Determining the object source of the object: using about 2.5X 10 per region ¹¹ Bacillus subtilis spore and/or 1.25 × 10 ¹⁰ Individual Saccharomyces cerevisiae spores on different size grids (average 0.25m per area) ² (see, e.g., FIGS. 17A-17E and 18C-18D) or an average of 1m per region ² (see, e.g., fig. 18A and 19)) and materials (sand, soil, carpet, wood). The surface was inoculated by spraying and then dried for at least 24 hours, then shoes and a remote control car were used as test objects and exposed to the inoculated surface by walking or driving over the test grid surface. All surfaces of the test subjects were wiped and treated with a NaOH lysis protocol.
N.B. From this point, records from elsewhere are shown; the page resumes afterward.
/-! ## `setBufByte` -/

@[simp] theorem setBufByte_blkaddr (s : State) (k : BitVec 9) (v : Byte) : (setBufByte s k v).blkaddr = s.blkaddr := rfl
@[simp] theorem setBufByte_rcrc (s : State) (k : BitVec 9) (v : Byte) : (setBufByte s k v).rcrc = s.rcrc := rfl
@[simp] theorem setBufByte_baudHz (s : State) (k : BitVec 9) (v : Byte) : (setBufByte s k v).baudHz = s.baudHz := rfl
@[simp] theorem setBufByte_tReadyMs (s : State) (k : BitVec 9) (v : Byte) : (setBufByte s k v).tReadyMs = s.tReadyMs := rfl
@[simp] theorem setBufByte_nR1 (s : State) (k : BitVec 9) (v : Byte) : (setBufByte s k v).nR1 = s.nR1 := rfl
@[simp] theorem setBufByte_nToken (s : State) (k : BitVec 9) (v : Byte) : (setBufByte s k v).nToken = s.nToken := rfl
@[simp] theorem setBufByte_nProg (s : State) (k : BitVec 9) (v : Byte) : (setBufByte s k v).nProg = s.nProg := rfl
@[simp] theorem setBufByte_tInitMs (s : State) (k : BitVec 9) (v : Byte) : (setBufByte s k v).tInitMs = s.tInitMs := rfl
@[simp] theorem setBufByte_nSync (s : State) (k : BitVec 9) (v : Byte) : (setBufByte s k v).nSync = s.nSync := rfl
@[simp] theorem setBufByte_datainPin (s : State) (k : BitVec 9) (v : Byte) : (setBufByte s k v).datainPin = s.datainPin := rfl
@[simp] theorem setBufByte_busy (s : State) (k : BitVec 9) (v : Byte) : (setBufByte s k v).busy = s.busy := rfl
@[simp] theorem setBufByte_done (s : State) (k : BitVec 9) (v : Byte) : (setBufByte s k v).done = s.done := rfl
@[simp] theorem setBufByte_err (s : State) (k : BitVec 9) (v : Byte) : (setBufByte s k v).err = s.err := rfl
@[simp] theorem setBufByte_inited (s : State) (k : BitVec 9) (v : Byte) : (setBufByte s k v).inited = s.inited := rfl
@[simp] theorem setBufByte_errcode (s : State) (k : BitVec 9) (v : Byte) : (setBufByte s k v).errcode = s.errcode := rfl
@[simp] theorem setBufByte_phase (s : State) (k : BitVec 9) (v : Byte) : (setBufByte s k v).phase = s.phase := rfl
@[simp] theorem setBufByte_cd (s : State) (k : BitVec 9) (v : Byte) : (setBufByte s k v).cd = s.cd := rfl
@[simp] theorem setBufByte_cs (s : State) (k : BitVec 9) (v : Byte) : (setBufByte s k v).cs = s.cs := rfl
@[simp] theorem setBufByte_curBaud (s : State) (k : BitVec 9) (v : Byte) : (setBufByte s k v).curBaud = s.curBaud := rfl
@[simp] theorem setBufByte_buf (s : State) (k : BitVec 9) (v : Byte) : (setBufByte s k v).buf = Memory.set s.buf k.toNat v := rfl
@[simp] theorem setBufByte_frame (s : State) (k : BitVec 9) (v : Byte) : (setBufByte s k v).frame = s.frame := rfl
@[simp] theorem setBufByte_lastR1 (s : State) (k : BitVec 9) (v : Byte) : (setBufByte s k v).lastR1 = s.lastR1 := rfl
@[simp] theorem setBufByte_lastRx (s : State) (k : BitVec 9) (v : Byte) : (setBufByte s k v).lastRx = s.lastRx := rfl
@[simp] theorem setBufByte_failPhase (s : State) (k : BitVec 9) (v : Byte) : (setBufByte s k v).failPhase = s.failPhase := rfl
@[simp] theorem setBufByte_diagIfcond (s : State) (k : BitVec 9) (v : Byte) : (setBufByte s k v).diagIfcond = s.diagIfcond := rfl
@[simp] theorem setBufByte_diagOcr (s : State) (k : BitVec 9) (v : Byte) : (setBufByte s k v).diagOcr = s.diagOcr := rfl
@[simp] theorem setBufByte_diagCsd (s : State) (k : BitVec 9) (v : Byte) : (setBufByte s k v).diagCsd = s.diagCsd := rfl
@[simp] theorem setBufByte_curOp (s : State) (k : BitVec 9) (v : Byte) : (setBufByte s k v).curOp = s.curOp := rfl
@[simp] theorem setBufByte_curBlk (s : State) (k : BitVec 9) (v : Byte) : (setBufByte s k v).curBlk = s.curBlk := rfl
@[simp] theorem setBufByte_cnt (s : State) (k : BitVec 9) (v : Byte) : (setBufByte s k v).cnt = s.cnt := rfl
@[simp] theorem setBufByte_t0 (s : State) (k : BitVec 9) (v : Byte) : (setBufByte s k v).t0 = s.t0 := rfl
@[simp] theorem setBufByte_t0Init (s : State) (k : BitVec 9) (v : Byte) : (setBufByte s k v).t0Init = s.t0Init := rfl
@[simp] theorem setBufByte_burstCount (s : State) (k : BitVec 9) (v : Byte) : (setBufByte s k v).burstCount = s.burstCount := rfl
@[simp] theorem setBufByte_wireCrc (s : State) (k : BitVec 9) (v : Byte) : (setBufByte s k v).wireCrc = s.wireCrc := rfl
@[simp] theorem setBufByte_w (s : State) (k : BitVec 9) (v : Byte) : (setBufByte s k v).w = s.w := rfl
@[simp] theorem setBufByte_r1 (s : State) (k : BitVec 9) (v : Byte) : (setBufByte s k v).r1 = s.r1 := rfl
@[simp] theorem setBufByte_ctl (s : State) (k : BitVec 9) (v : Byte) : (setBufByte s k v).ctl = s.ctl := rfl
@[simp] theorem setBufByte_cmd (s : State) (k : BitVec 9) (v : Byte) : (setBufByte s k v).cmd = s.cmd := rfl
@[simp] theorem setBufByte_rep (s : State) (k : BitVec 9) (v : Byte) : (setBufByte s k v).rep = s.rep := rfl
@[simp] theorem setBufByte_csd (s : State) (k : BitVec 9) (v : Byte) : (setBufByte s k v).csd = s.csd := rfl
@[simp] theorem setBufByte_rdata (s : State) (k : BitVec 9) (v : Byte) : (setBufByte s k v).rdata = s.rdata := rfl
@[simp] theorem setBufByte_inputs (s : State) (k : BitVec 9) (v : Byte) : (setBufByte s k v).inputs = s.inputs := rfl
@[simp] theorem setBufByte_rxQueue (s : State) (k : BitVec 9) (v : Byte) : (setBufByte s k v).rxQueue = s.rxQueue := rfl
@[simp] theorem setBufByte_timeQueue (s : State) (k : BitVec 9) (v : Byte) : (setBufByte s k v).timeQueue = s.timeQueue := rfl
@[simp] theorem setBufByte_burstQueue (s : State) (k : BitVec 9) (v : Byte) : (setBufByte s k v).burstQueue = s.burstQueue := rfl
@[simp] theorem setBufByte_draws (s : State) (k : BitVec 9) (v : Byte) : (setBufByte s k v).draws = s.draws := rfl
@[simp] theorem setBufByte_stalled (s : State) (k : BitVec 9) (v : Byte) : (setBufByte s k v).stalled = s.stalled := rfl
@[simp] theorem setBufByte_resets (s : State) (k : BitVec 9) (v : Byte) : (setBufByte s k v).resets = s.resets := rfl
@[simp] theorem setBufByte_trace (s : State) (k : BitVec 9) (v : Byte) : (setBufByte s k v).trace = s.trace := rfl
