/-- Settles O2: each decoder reads off fields whose encoding is the word, and only a computed check byte is not among them. -/
theorem decodedWordIsTheEncoding : Obligations.DecodedWordIsTheEncoding := by
  unfold Obligations.DecodedWordIsTheEncoding
  intro slot word i hslot h
  cases slot <;> cases word
  case ctrl.ctrl => exact absurd rfl hslot
  case command.frame f =>
    obtain hencode | ⟨hi, g, hg, hbits⟩ := encode_of_decodeCommand h
    · exact .inl hencode
    · exact .inr ⟨f, g, rfl, hg, rfl, hi, hbits⟩
  case encoder.frame f => exact .inl (encode_of_decodeEncoder h)
  case ready.byte b => exact .inl (encode_of_decodeIdle h)
  case r1.byte b => exact .inl (encode_of_decodeR1 h)
  case token.byte b => exact .inl (encode_of_decodeToken h)
  case dataResponse.byte b => exact .inl (encode_of_decodeDataResponse h)
  case programming.byte b => exact .inl (encode_of_decodeIdle h)
  all_goals cases h

/-! ## Fixed words, operation codes and the opcode byte -/

set_option maxRecDepth 2000 in
/-- Settles O3: each is one closed computation of the decoder or of the default checksum. -/
theorem tableWordsDecodeToTheirRows : Obligations.TableWordsDecodeToTheirRows := by
  unfold Obligations.TableWordsDecodeToTheirRows
  refine ⟨?_, ?_, ?_, ?_, ?_, ?_, ?_, ?_, ?_, ?_, ?_, ?_, ?_, ?_, ?_, ?_, ?_, ?_⟩
  all_goals decide

/-- Settles O4: `decodeCtrl` is one of four by the residue. -/
theorem operationCodeIsTheLowTwoBits : Obligations.OperationCodeIsTheLowTwoBits := by
  unfold Obligations.OperationCodeIsTheLowTwoBits
  intro v
  obtain ⟨hv, hd⟩ | ⟨hv, hd⟩ | ⟨hv, hd⟩ | ⟨hv, hd⟩ := decodeCtrl_cases v <;> simp [decode, hd, hv]

/-- Settles O6: byte 0 of a packed frame is the marker and the opcode. -/
theorem frameBeginsWithMarkerAndOpcode : Obligations.FrameBeginsWithMarkerAndOpcode := by
  unfold Obligations.FrameBeginsWithMarkerAndOpcode
  intro o a c s
  obtain ⟨h0, -⟩ := frameByte_packFrame o a (checkByte o a)
  refine ⟨_, exec_encode o a c s, h0, ?_⟩
  rw [h0]
  exact BitVec.msb_append

end Sys2Proof
end

section
/-! The host port: register and buffer accesses (R21, R22, R27, R31, R75), and the words the host reads (R24 to R26, R33, R185,
R186). -/

namespace Sys2Proof.Machine

/-! ## A host action is a step -/

section
variable {s : State}

theorem step_host {a : HostAction} {rest : List Input} (hin : s.inputs = .host a :: rest) :
    step s = runTurn (hostTurn a { s with inputs := rest }) := by
  simp only [step, nextTurn, hin]

theorem step_regRead {i : Nat} {rest : List Input} (hin : s.inputs = .host (.regRead i) :: rest) :
    step s = .next { s with inputs := rest, rdata := regRead i s } := step_host hin

theorem step_regWrite {i : Nat} {v : U32} {rest : List Input} (hin : s.inputs = .host (.regWrite i v) :: rest)
    (hi : i ≠ 0) :
    step s = .next (match hostReg i with
      | none => { s with inputs := rest }
      | some r => writeHostReg r v { s with inputs := rest }) :=
  (step_host hin).trans (runTurn_regWrite v _ hi)

/-! ## Register numbers -/

/-- The number of a register (R22). -/
def regNumber : HostReg → Nat
  | .ctrl => 0
  | .status => 1
  | .errcode => 2
  | .blkaddr => 3
  | .rcrc => 4
  | .baudHz => 5
  | .cdFlags => 6
  | .cdSizefield => 7
  | .cdBlockcount => 8
  | .cdBytesize => 9
  | .tReadyMs => 10
  | .nR1 => 11
  | .nToken => 12
  | .nProg => 13
  | .tInitMs => 14
  | .nSync => 15
  | .diag => 16
  | .diagIfcond => 17
  | .diagOcr => 18
  | .datainPin => 19
  | .pins => 20
  | .diagCsd j => 21 + j.val

theorem eq_regNumber_of_hostReg {i : Nat} {r : HostReg} (h : hostReg i = some r) : i = regNumber r := by
  unfold hostReg at h
  split at h <;> cases h <;> rfl

theorem regRead_of_hostReg {i : Nat} {r : HostReg} (h : hostReg i = some r) (s : State) :
    regRead i s = readHostReg r s := by simp [regRead, h]

theorem regRead_of_none {i : Nat} (h : hostReg i = none) (s : State) : regRead i s = 0 := by simp [regRead, h]

theorem hostReg_of_ge {i : Nat} (h : 25 ≤ i) : hostReg i = none := by
  cases hr : hostReg i with
  | none => rfl
  | some r =>
    have hi := eq_regNumber_of_hostReg hr
    cases r <;> simp only [regNumber] at hi <;> omega

/-! ## Register writes -/

/-- A register write changes the host's configuration and nothing else (R27). -/
theorem storeHostReg_frame (r : HostReg) (v : U32) (s : State) :
    storeHostReg r v s = { s with
      blkaddr := (storeHostReg r v s).blkaddr, baudHz := (storeHostReg r v s).baudHz
      tReadyMs := (storeHostReg r v s).tReadyMs, nR1 := (storeHostReg r v s).nR1
      nToken := (storeHostReg r v s).nToken, nProg := (storeHostReg r v s).nProg
      tInitMs := (storeHostReg r v s).tInitMs, nSync := (storeHostReg r v s).nSync
      datainPin := (storeHostReg r v s).datainPin } := by
  cases r <;> rfl

theorem storeHostReg_baudHz_other {r : HostReg} (v : U32) (s : State) (h : r ≠ .baudHz) :
    (storeHostReg r v s).baudHz = s.baudHz := by
  cases r
  case baudHz => exact absurd rfl h
  all_goals rfl

theorem storeHostReg_datainPin_other {r : HostReg} (v : U32) (s : State) (h : r ≠ .datainPin) :
    (storeHostReg r v s).datainPin = s.datainPin := by
  cases r
  case datainPin => exact absurd rfl h
  all_goals rfl
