-- ==== Sys2Proof/Machine/System.lean ====
section
/-! DEFINITION. The system operations NOP, READ, CLR_FLAGS, TICK, OUT_ACK (45_system.md). -/

namespace Sys2Proof.Machine

/-- NOP: nothing (R200). -/
def execNop (s : State) : Host.Outcome State Fault Refusal := .next s

/-- READ c, reg, index: answer, and in the two error cases `cmd_err <- 1`; the value is of the state before
this READ (R202). -/
def execRead (c : Channel) (reg : Reg) (index : BitVec 16) (s : State) :
    Host.Outcome State Fault Refusal :=
  .next ((s.markError (readError s.cfg reg index)).emit (.rsp (readValue s c reg index)))

/-- CLR_FLAGS mask (R203). -/
def execClrFlags (mask : BitVec 3) (s : State) : Host.Outcome State Fault Refusal :=
  .next (s.clearFlags mask)

/-- TICK n: `now <- (now + n) mod 2^64` (R204). -/
def execTick (n : Micros) (s : State) : Host.Outcome State Fault Refusal :=
  .next { s with now := s.now + n.setWidth 64 }

/-- OUT_ACK: `out_refresh <- 0` (R205). -/
def execOutAck (s : State) : Host.Outcome State Fault Refusal := .next s.clearRefresh

end Sys2Proof.Machine
end

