-- ==== Sys2Proof/Machine/Step.lean ====
section
/-! DEFINITION. One step: one atomic operation of the total order (20_memory.md R66, R68). -/

namespace Sys2Proof.Machine

/-- One step of the machine: it takes the next input and executes what that presents (R66, R68, R85). -/
def step (s : State) : Host.Outcome State Fault Refusal :=
  match fetch s with
  | .done t => .next t
  | .run i t => exec i t

/-- The state in which the word numbered `w` is presented next, ahead of all other inputs (log 1, log 10). -/
def State.withFetchWord (s : State) (nbits w : Nat) : State :=
  { s with inputs := wordInput nbits w :: s.inputs }

end Sys2Proof.Machine
end

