-- ==== Sys2Proof/Machine/Core.lean ====
section
/-! DEFINITION. The machine behind the host's interface. -/

def Sys2Proof.core : Host.Core :=
  { State := Sys2Proof.Machine.State, Fault := Sys2Proof.Machine.Fault,
    Refusal := Sys2Proof.Machine.Refusal, step := Sys2Proof.Machine.step,
    reset := Sys2Proof.Machine.State.reset }
end

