-- ==== Sys2Proof/Certificates/Slice0/Obligations.lean ====
section
/-! DEFINITION. The statements about the ADSR-2025 envelope block, for the provers. Each docstring names the
rule of spec/ it formalises. -/

open Sys2Proof Sys2Proof.Machine

/-! ## Encoding (30_encoding.md) -/

/-- Decoding an encoded operation gives it back, for every operation and every operand (R80, R82, R84, R90).
That READ drops fields its register ignores is DEDUCED (log 9). -/
def Obligations.DecodeInvertsEncode : Prop :=
  ∀ i : Instr, i.wellFormed = true → decode (encode i) = .ok i

/-- Whatever a word decodes to is in canonical form, encodes back to a word of the same OPC and Z, and that
word decodes to the same operation (R80, R84, R86; log 9). -/
def Obligations.DecodedOperationsAreCanonical : Prop :=
  ∀ (w : OpWord) (i : Instr), decode w = .ok i →
    i.wellFormed = true ∧ decode (encode i) = .ok i ∧
    encode i &&& 0xF300000000#40 = w &&& 0xF300000000#40

/-- R86: words that differ only in ignored bits are the same operation, from every source. -/
def Obligations.IgnoredBitsHaveNoEffect : Prop :=
  ∀ w v : OpWord, v &&& usedBits w = w &&& usedBits w →
    decode v = decode w ∧ ∀ src : Source, verdict src v = verdict src w

/-- R87: the reserved encodings are exactly Z ≠ 0 and OPC 0xE, 0xF; READ of a reserved register executes, from
the host, as a READ of a reserved number. -/
def Obligations.ReservedEncodingsExactly : Prop :=
  (∀ w : OpWord, (∃ e, decode w = .error e) ↔
    zField w ≠ 0#2 ∨ opcField w = 0xE#4 ∨ opcField w = 0xF#4) ∧
  (∀ w : OpWord, zField w = 0#2 → opcField w = 0x8#4 → 0x16 ≤ (w.extractLsb' 0 5).toNat →
    ∃ c k index, verdict .host w = .execute (.read c (.reserved k) index))

/-- R85: the decision procedure on a word and its source; it has exactly one of three verdicts. -/
def Obligations.VerdictOfEveryWord : Prop :=
  ∀ (src : Source) (w : OpWord),
    (w.extractLsb' 32 2 ≠ 0#2 → verdict src w = .reserved) ∧
    (w.extractLsb' 32 2 = 0#2 → 0xD < (w.extractLsb' 36 4).toNat → verdict src w = .reserved) ∧
    (∀ op : Opcode, w.extractLsb' 32 2 = 0#2 → opcodeOf (w.extractLsb' 36 4) = some op →
      verdict src w = if src = op.legalSource then
        .execute (op.assemble (w.extractLsb' 34 2).toFin (w.extractLsb' 0 32)) else .illegalSource) ∧
    ((w.extractLsb' 36 4).toNat ≤ 0xD → ∃ op, opcodeOf (w.extractLsb' 36 4) = some op)

/-- R84: a word decodes to an operation of a row exactly when its OPC and Z bits, under the mask
0xF300000000, equal that row's match value. -/
def Obligations.OpcodeMapByMatchAndMask : Prop :=
  ∀ (w : OpWord) (op : Opcode),
    (∃ i, decode w = .ok i ∧ i.opcode = op) ↔
      ∃ row ∈ opcodeTable, row.opcode = op ∧ w &&& 0xF300000000#40 = row.matchValue

/-- R94: the worked encodings, each both ways, and the two reserved words. -/
def Obligations.WorkedEncodings : Prop :=
  (∀ row ∈ [
      (Instr.nop, 0x0000000000#40), (.setAttack 2 100000#32, 0x18000186A0#40),
      (.setDecay 0 100000#32, 0x20000186A0#40), (.setSustain 3 2500#32, 0x3C000009C4#40),
      (.setRelease 1 1000000#32, 0x44000F4240#40), (.setPolicy 1 true, 0x5400000001#40),
      (.noteOn 0, 0x6000000000#40), (.noteOff 3, 0x7C00000000#40),
      (.read 2 .lastOutputLevel 0#16, 0x880000000A#40), (.read 0 .lutAtt 128#16, 0x8000008014#40),
      (.clrFlags 0b101#3, 0x9000000005#40), (.eval 1, 0xA400000000#40),
      (.poll 0b0001#4 0b0100#4, 0xB000000041#40), (.tick 5000#32, 0xC000001388#40),
      (.outAck, 0xD000000000#40)],
    encode row.1 = row.2 ∧ decode row.2 = .ok row.1) ∧
  decode 0x0100000000#40 = .error (.reservedZ 1#2) ∧
  decode 0xE000000000#40 = .error (.reservedOpcode 0xE#4)

/-! ## Steps, pins and reset -/

/-- A step executes the decoded operation: the word of its legal source, presented next, runs as `exec` on the
state that no longer lists it (R66, R85; the list of inputs is the model's, log 1). -/
def Obligations.StepExecutesTheDecodedOperation : Prop :=
  ∀ (s : State) (src : Source) (w : OpWord) (rest : List Input) (i : Instr),
    s.inputs = .word src w :: rest → decode w = .ok i → i.legalSource = src →
    step s = exec i { s with inputs := rest }

/-- R88: a RESERVED or ILLEGAL_SOURCE word changes nothing but `cmd_err`, emits nothing and is consumed. -/
def Obligations.DiscardedWordOnlySetsCmdErr : Prop :=
  ∀ (s : State) (src : Source) (w : OpWord) (rest : List Input),
    s.inputs = .word src w :: rest → verdict src w = .reserved ∨ verdict src w = .illegalSource →
    step s = .next { s with inputs := rest, cmdErr := true }

/-- R227: the command port cannot carry another agent's opcode, and the pins of the other agents never present
a wrong word. -/
def Obligations.OtherAgentsOpcodesAreDiscardedFromHost : Prop :=
  (∀ (s : State) (w : OpWord) (rest : List Input), s.inputs = .word .host w :: rest →
    (opcField w = 0xA#4 ∨ opcField w = 0xB#4 ∨ opcField w = 0xC#4 ∨ opcField w = 0xD#4) →
    step s = .next { s with inputs := rest, cmdErr := true }) ∧
  (∀ (pos : Option Channel) (x : Input) (src : Source) (w : OpWord),
    presented pos x = some (src, w) → (∀ src' w', x ≠ .word src' w') →
    ∃ i, verdict src w = .execute i)

/-- R11: every presented word executes by its rule or is discarded with `cmd_err`, and no step ever faults,
is refused or is stuck. -/
def Obligations.EveryStepHasItsOutcome : Prop :=
  (∀ (s : State) (src : Source) (w : OpWord) (rest : List Input), s.inputs = .word src w :: rest →
    (∃ i, verdict src w = .execute i ∧ step s = exec i { s with inputs := rest }) ∨
    ((∀ i, verdict src w ≠ .execute i) ∧ step s = .next { s with inputs := rest, cmdErr := true })) ∧
  (∀ s : State, ∃ t, step s = .next t) ∧
  (∀ (i : Instr) (s : State), ∃ t, exec i s = .next t)

/-- R92, R93: the strobe pins issue their operations; `sample_strobe` starts a pass unless one is in progress,
and a turn of the sequencer issues the next EVAL (the turn as an input is the model's, log 4). -/
def Obligations.PinsDriveTheirAgents : Prop :=
  ∀ (s : State) (rest : List Input),
    (s.inputs = .usTick :: rest → step s = exec (.tick 1#32) { s with inputs := rest }) ∧
    (∀ g b, s.inputs = .pollStrobe g b :: rest → step s = exec (.poll g b) { s with inputs := rest }) ∧
    (s.inputs = .outAck :: rest → step s = exec .outAck { s with inputs := rest }) ∧
    (s.inputs = .sampleStrobe :: rest → s.seqNext = none →
      step s = .next { s with inputs := rest, seqNext := some 0 }) ∧
    (∀ c, s.inputs = .sampleStrobe :: rest → s.seqNext = some c →
      step s = .next { s with inputs := rest }) ∧
    (∀ c, s.inputs = .seqTurn :: rest → s.seqNext = some c →
      step s = exec (.eval c) { s with inputs := rest, seqNext := seqAfter c }) ∧
    (s.inputs = .seqTurn :: rest → s.seqNext = none → step s = .next { s with inputs := rest }) ∧
    seqAfter 0 = some 1 ∧ seqAfter 1 = some 2 ∧ seqAfter 2 = some 3 ∧ seqAfter 3 = none

/-- R129: a pass evaluates channels 0, 1, 2, 3, each at its own `now`, emits the four levels in order, changes
nothing else of any engine and leaves `out_refresh` set (the inputs that drive it are the model's, log 4). -/
def Obligations.PassEvaluatesAllFourChannels : Prop :=
  ∀ (s : State) (n1 n2 n3 : Micros) (rest : List Input), s.seqNext = none →
    s.inputs = .sampleStrobe :: .seqTurn :: .word .timebase (encode (.tick n1)) :: .seqTurn ::
      .word .timebase (encode (.tick n2)) :: .seqTurn :: .word .timebase (encode (.tick n3)) ::
      .seqTurn :: rest →
    let t1 := s.now + n1.setWidth 64
    let t2 := t1 + n2.setWidth 64
    let t3 := t2 + n3.setWidth 64
    let l0 := level s.cfg (s.engine 0) s.now
    let l1 := level s.cfg (s.engine 1) t1
    let l2 := level s.cfg (s.engine 2) t2
    let l3 := level s.cfg (s.engine 3) t3
    ∃ t, Host.Core.run Sys2Proof.core 8 s = .next t ∧
      t.engine 0 = { s.engine 0 with lastOutputLevel := l0 } ∧
      t.engine 1 = { s.engine 1 with lastOutputLevel := l1 } ∧
      t.engine 2 = { s.engine 2 with lastOutputLevel := l2 } ∧
      t.engine 3 = { s.engine 3 with lastOutputLevel := l3 } ∧
      t.trace = s.trace ++ [.out 0 l0, .out 1 l1, .out 2 l2, .out 3 l3] ∧
      t.outRefresh = true ∧ t.displayDirty = s.displayDirty ∧ t.cmdErr = s.cmdErr ∧
      t.now = t3 ∧ t.seqNext = none ∧ t.inputs = rest ∧ t.cfg = s.cfg ∧ SamplerPartKept s t

/-- R240, 93_implementation_defined.md section 4: `rst` returns every register to its reset value and abandons
a pass; that the inputs to come and the trace stay is the model's choice (log 5). -/
def Obligations.ResetPinRestoresTheResetState : Prop :=
  ∀ (s : State) (rest : List Input), s.inputs = .rst :: rest →
    step s = .next { State.resetOf s.cfg with inputs := rest, trace := s.trace }

/-- R206: with nothing presented the state stays as it is (that this is a step is the model's choice, log 2). -/
def Obligations.NothingPresentedNothingChanges : Prop :=
  ∀ s : State, s.inputs = [] → step s = .next s

/-- R49, R241: the reset value of every register, for every configuration, and at the default one; a level
register has W_L bits (R22, R26 to R28). -/
def Obligations.ResetValues : Prop :=
  (∀ (cfg : Config) (c : Channel),
    let s := State.resetOf cfg
    (s.engine c).attackUs = cfg.resetAttackUs ∧ (s.engine c).decayUs = cfg.resetDecayUs ∧
    (s.engine c).releaseUs = cfg.resetReleaseUs ∧
    (s.engine c).sustainLevel.toNat = min cfg.resetSustain cfg.top ∧
    (s.engine c).sustainLevel.width = cfg.levelWidth ∧
    (s.engine c).resetAttackOnTrigger = cfg.resetPolicy ∧ (s.engine c).notesHeld = 0#8 ∧
    (s.engine c).tNoteOn = 0#64 ∧ (s.engine c).tNoteOff = 0#64 ∧
    (s.engine c).attackStartLevel = ⟨cfg.levelWidth, 0⟩ ∧
    (s.engine c).releaseStartLevel = ⟨cfg.levelWidth, 0⟩ ∧
    (s.engine c).lastOutputLevel = ⟨cfg.levelWidth, 0⟩ ∧ s.now = 0#64 ∧
    bankGet s.gates c = ⟨false, false, 0#64⟩ ∧ bankGet s.buttons c = ⟨false, false, 0#64⟩ ∧
    s.chanSel = 0 ∧ bankGet s.manualTriggerActive c = false ∧
    s.displayDirty = true ∧ s.outRefresh = false ∧ s.cmdErr = false) ∧
  State.reset = State.resetOf Config.default ∧
  Config.default.resetAttackUs = 100000#32 ∧ Config.default.resetDecayUs = 100000#32 ∧
  Config.default.resetReleaseUs = 1000000#32 ∧ Config.default.resetSustain = 2500 ∧
  Config.default.resetPolicy = false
For 1 unique BMS per sand area, an area is said to be positive if the SHERLOCK reaction is positive for that area's unique BMS; for 2 unique BMS per sand area, an area is said to be positive if the SHERLOCK reaction is positive for at least 1 of the 2 BMS for that area; for each sand area 4 unique BMS, an area is said to be positive if the SHERLOCK reaction is positive for at least 2 BMS in that area. The false positive and false negative rates are calculated using different threshold criteria for positive determination of regions (see, e.g., fig. 20).

Qualitative readout of SHERLOCK using cell phone camera: to simulate field deployment, a setup included an orange acrylic filter for data collection and a portable blue light source (see, e.g., fig. 17A). In a dark room, the SHERLLOCK reaction plate is photographed after reacting for 30-60 min by using a mobile phone set as default setting (the flash lamp is turned off).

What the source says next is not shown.